I just read that tar can create .tar.bz2 files. All this while, I was using tar + bzip2 to do this.

I was wondering if there was a difference between using tar to create the archive vs using bzip2?

Also, why have 2 things which does the same thing?

Thanks!


GNU tar supports the --bzip2 option, which lets you stream the tar file through bzip2 before writing the resultant file out to disk. All tar compression supported by command-line options operates on chunks of streamed data, which doesn't matter much in the average case, but external compression may be able to offer better compression even with the same algorithm.

For example, using --bzip2 uses a pre-defined compression level, while running bzip2 on an uncompressed tarball gives you the opportunity to tune various compression parameters and perhaps achieve tighter compression. In addition, operations that can use the entire tarball for input might be able to take advantage of compression opportunities beyond the standard-sized chunks available through streaming. A good example would be lrzip, which can take advantage of redundancies throughout the entire tar archive, rather than just redundancies within the current data chunk.
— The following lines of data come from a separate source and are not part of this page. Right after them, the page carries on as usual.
-- ==== Sys2Proof/Machine/Regs.lean ====
section
/-! DEFINITION. Registers as system software reads and writes them (00_scope R5; 16_system R375, R376, R380, R386;
17_memsys R401 to R409; 18_platform R412, R413, R418; 02_encoding R41; 09_scheduling R190, R217; 11_consistency R253,
R254): each register's fields, the device windows, and the changes that a write starts. -/

namespace Sys2Proof.Machine

/-- Write a register by its fields: RW bits take the value, W1C bits written 1 clear, all others stay (R5). -/
def regWrite (old v rw w1c : BitVec 64) : BitVec 64 := ((old &&& ~~~rw) ||| (v &&& rw)) &&& ~~~(v &&& w1c)

/-- Bits [lo + n - 1 : lo]. -/
def bitsMask (lo n : Nat) : BitVec 64 := BitVec.ofNat 64 ((2 ^ n - 1) * 2 ^ lo)

/-! ### Per-core and per-die registers -/

/-- A write to SCHED_CHECK sets ENABLE and clears EVENTS (R41). -/
def Core.writeSched (c : Core) (v : BitVec 64) : Core := { c with regs := { c.regs with schedCheck := v &&& 1 } }

/-- Fields that are written 0 clear, others stay (R217, R254). -/
def clearFields (old v : BitVec 64) : List (Nat × Nat) → BitVec 64
  | [] => old
  | (lo, n) :: l => clearFields (if field v lo n = 0 then setField old lo n 0 else old) v l

def stealFields : List (Nat × Nat) := [(0, 16), (16, 16), (32, 16), (48, 16)]

def Core.writeSteal (c : Core) (v : BitVec 64) : Core :=
  { c with regs := { c.regs with stealCounts := clearFields c.regs.stealCounts v stealFields } }

/-- HIGH_WATER and HOLDS. -/
def statFields : List (Nat × Nat) := [(16, 14), (32, 32)]

/-- TEL_REGION_STATS: a cleared HIGH_WATER starts again from IN_USE (R253). -/
def State.writeStats (s : State) (die : Nat) (v : BitVec 64) : State :=
  ({ s with dieStats := spSet s.dieStats die (clearFields (spGet s.dieStats die) v statFields) }).highWater die

/-- SCHED_CHECK_WRITE. -/
def execSchedCheckWrite (core : Nat) (v : BitVec 64) (s : State) : Out' :=
  .next (if core < s.part.cores then s.modCore core (·.writeSched v) else s)

/-- STEAL_COUNTS_WRITE. -/
def execStealCountsWrite (core : Nat) (v : BitVec 64) (s : State) : Out' :=
  .next (if core < s.part.cores then s.modCore core (·.writeSteal v) else s)

/-- TEL_REGION_STATS_WRITE. -/
def execTelRegionStatsWrite (die : Nat) (v : BitVec 64) (s : State) : Out' :=
  .next (if die < s.part.dies then s.writeStats die v else s)

/-! ### Computed registers (R376, R253, R421) -/

def CtxSt.code : CtxSt → Nat
  | .free => 0 | .running => 1 | .draining => 2 | .saving => 3 | .saved => 4 | .loading => 5 | .waiting => 6

/-- CTX_STATE. -/
def State.ctxStates (s : State) : BitVec 64 :=
  (List.range 16).foldl (fun r c => setField r (3 * c) 3 (s.ctx c).st.code) 0

/-- CTX_RUN: the context RUNNING, DRAINING or SAVING. -/
def State.ctxRun (s : State) : BitVec 64 :=
  match (List.range 16).find? fun c => (s.ctx c).goes || (s.ctx c).st == .saving with
  | some c => BitVec.ofNat 64 (16 + c)
  | none => 0

/-- TEL_REGION_STATS of a die. -/
def State.regionStats (s : State) (die : Nat) : BitVec 64 := setField (spGet s.dieStats die) 0 14 (s.inUse die)

/-! ### System registers by number (R386) -/

/-- A register of core scope, or of die scope, by its number. -/
def perCore (n : Nat) : Bool := n = 0x001 || n = 0x012 || (0x020 ≤ n && n ≤ 0x025) || (0x060 ≤ n && n ≤ 0x06B)

/-- Read a register of a core, or of its die. -/
def State.readCoreReg (s : State) (core n : Nat) : BitVec 64 :=
  let r := (s.core core).regs
  if n = 0x001 then r.schedCheck
  else if n = 0x012 then r.stealCounts
  else if n = 0x020 then r.dropped
  else if 0x021 ≤ n ∧ n ≤ 0x024 then spGet r.starve (n - 0x021)
  else if n = 0x025 then s.regionStats (dieOf core)
  else if 0x060 ≤ n ∧ n ≤ 0x067 then spGet r.bp (n - 0x060)
  else if 0x068 ≤ n ∧ n ≤ 0x06B then spGet r.wp (n - 0x068)
  else 0
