/-- EXIT takes its lanes (the effective ones; in the group-wide form those of ACTIVE, where its guard holds) out of LIVE,
ACTIVE and every mask-marked g register, and ends the task as TEND does with the last one; its issue waits while a result
is due to a g register. NOP has its hints alone; YIELD gives way, and is where a soft pre-emption may stop its task. -/
def Obligations.LanesExit : Prop :=
  (∀ h s t x, Issues s h t [] → s.owesG t = false →
    x = (if h.u then (if s.guardIn t h 0 then t.warp.active else 0) else maskOf (s.effLanes t h)) →
    (t.warp.live &&& ~~~x ≠ 0 →
      exec (.exitI h) s = .next ((s.modWarp t.uid fun w => w.landG.exitLanes x).goesOn s h t)) ∧
    (t.warp.live &&& ~~~x = 0 → t.opened = none → t.trapOf = none →
      exec (.exitI h) s = .next ((s.modWarp t.uid fun w => w.landG.exitLanes x).endTask t.uid)) ∧
    (∀ f, t.warp.live &&& ~~~x = 0 → t.opened = none → t.trapOf = some f →
      exec (.exitI h) s = .next (((s.modWarp t.uid fun w => w.landG.exitLanes x).endTask t.uid).escalate f)) ∧
    (t.warp.live &&& ~~~x = 0 → t.opened.isSome = true →
      exec (.exitI h) s = .next (s.traps t (raise0 .spawnBadClosure)))) ∧
  (∀ h s t, Issues s h t [] → s.owesG t = true → exec (.exitI h) s = .next s) ∧
  (∀ (w : Warp) (x : BitVec 32), (w.exitLanes x).live = w.live &&& ~~~x ∧ (w.exitLanes x).active = w.active &&& ~~~x ∧
    (spWf w.g = true → ∀ k < 128, spGet (w.exitLanes x).g k =
      if w.maskMap.getLsbD k then spGet w.g k &&& ~~~x else spGet w.g k)) ∧
  (∀ h s t, Acts s h t [] → exec (.nop h) s = .next (s.goesOn s h t)) ∧
  (∀ h s t, Acts s h t [] → exec (.yieldI h) s =
    .next (((s.goesOn s h t).modTask t.uid fun t => { t with giveWay := true }).yieldStop t.uid)) ∧
  (∀ (s : State) (t : Task), s.task? t.uid = some t → s.softStopping t = false → s.yieldStop t.uid = s)

/-! ### Tasks, futures and jobs -/

namespace Sys2Proof.Machine

/-- Task `t` runs in job `j`, which is in normal mode: nothing is recorded or replayed. -/
def State.inJob (s : State) (t : Task) (j : Job) : Prop := s.job? t.job = some j ∧ j.rec_.mode = 0

/-- A line that passes the checks of R162, of a task whose earlier accesses have performed. -/
structure MaySpawn (s : State) (t : Task) (j : Job) (l : Line) (how : Entering) : Prop where
  job : s.inJob t j
  line : s.checkLine t j l how = .ok ()
  released : s.released t = true

/-- The job has handed out streams for `n` more children. -/
def State.numbered (s : State) (j : Job) (n : Nat) : State :=
  s.modJob j.id fun j => { j with nextStream := j.nextStream + n }

/-- What JYIELD makes of its job: its admission ends early (09_jobs R205). -/
def Job.yielded (j : Job) : Job :=
  let r : JobRec := { j.rec_ with deadline := (j.rec_.deadline + j.rec_.period) % 2 ^ 64 }
  { j with remaining := j.rec_.budget, rec_ := r }

/-- A handle of a cell that is valid for the task's job and is not its own result future (R165, R181). -/
def State.names (s : State) (t : Task) (hd : BitVec 32) (c : Cell) : Prop :=
  s.validCell t.job hd = some c ∧ ownFuture t hd = false

/-- What SPAWN does with a line `l` that it has read in state `s0`, from an issue in `s`: a line that passes its checks
becomes a task, and the predicate true, where SRAM has a line free, or has one after a spill; where it has none, only the
predicate is written, false; it waits until the task's earlier accesses have performed; a line that fails a check stops
it. (`roomFor` spills where every line is taken; a spill that a fault ends has killed the job.) -/
def SpawnsLine (i : Instr) (q : BitVec 3) (h : Hdr) (s s0 : State) (t : Task) (j : Job) (l : Line) : Prop :=
  (MaySpawn s0 t j l .member → s0.sramLines t.core < 512 → s0.gone t.uid = false →
    exec i s = .next ((((s0.numbered j 1).spawnLine t l j.nextStream).putQ t q true).goesOn s h t)) ∧
  (MaySpawn s0 t j l .member → ∀ s1 room, s0.roomFor t.core = (s1, room) →
    (s1.gone t.uid = false → s1.inJob t j → room = true →
      exec i s = .next ((((s1.numbered j 1).spawnLine t l j.nextStream).putQ t q true).goesOn s h t)) ∧
    (s1.gone t.uid = false → s1.inJob t j → room = false →
      exec i s = .next ((s1.putQ t q false).goesOn s h t)) ∧
    (s1.gone t.uid = true → exec i s = .next s1)) ∧
  (s0.job? t.job = some j → s0.checkLine t j l .member = .ok () → s0.released t = false → exec i s = .next s) ∧
  (∀ c, s0.job? t.job = some j → s0.checkLine t j l .member = .error (.raise (raise0 c)) →
    exec i s = .next (s.traps t (raise0 c)))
Unless space is at an extreme premium, you're generally better off using the built-in compression options for simplicity's sake. The built-in options provide a high level of convenience and a reasonable trade-off between speed and compression. However, your mileage may definitely vary.


I was wondering if there was a difference between using tar to create the archive vs using bzip2?

Bzip2 is a compression tool ... and a very good one.

tar is an Archiving (storage) tool ... perhaps the most successful and robust one.

Also, why have 2 things which does the same thing?

Well tar predates bzip and I think even the original zip.

They only do the "same thing" in some limited cases.

Perhaps your not fully understanding what tar is about ?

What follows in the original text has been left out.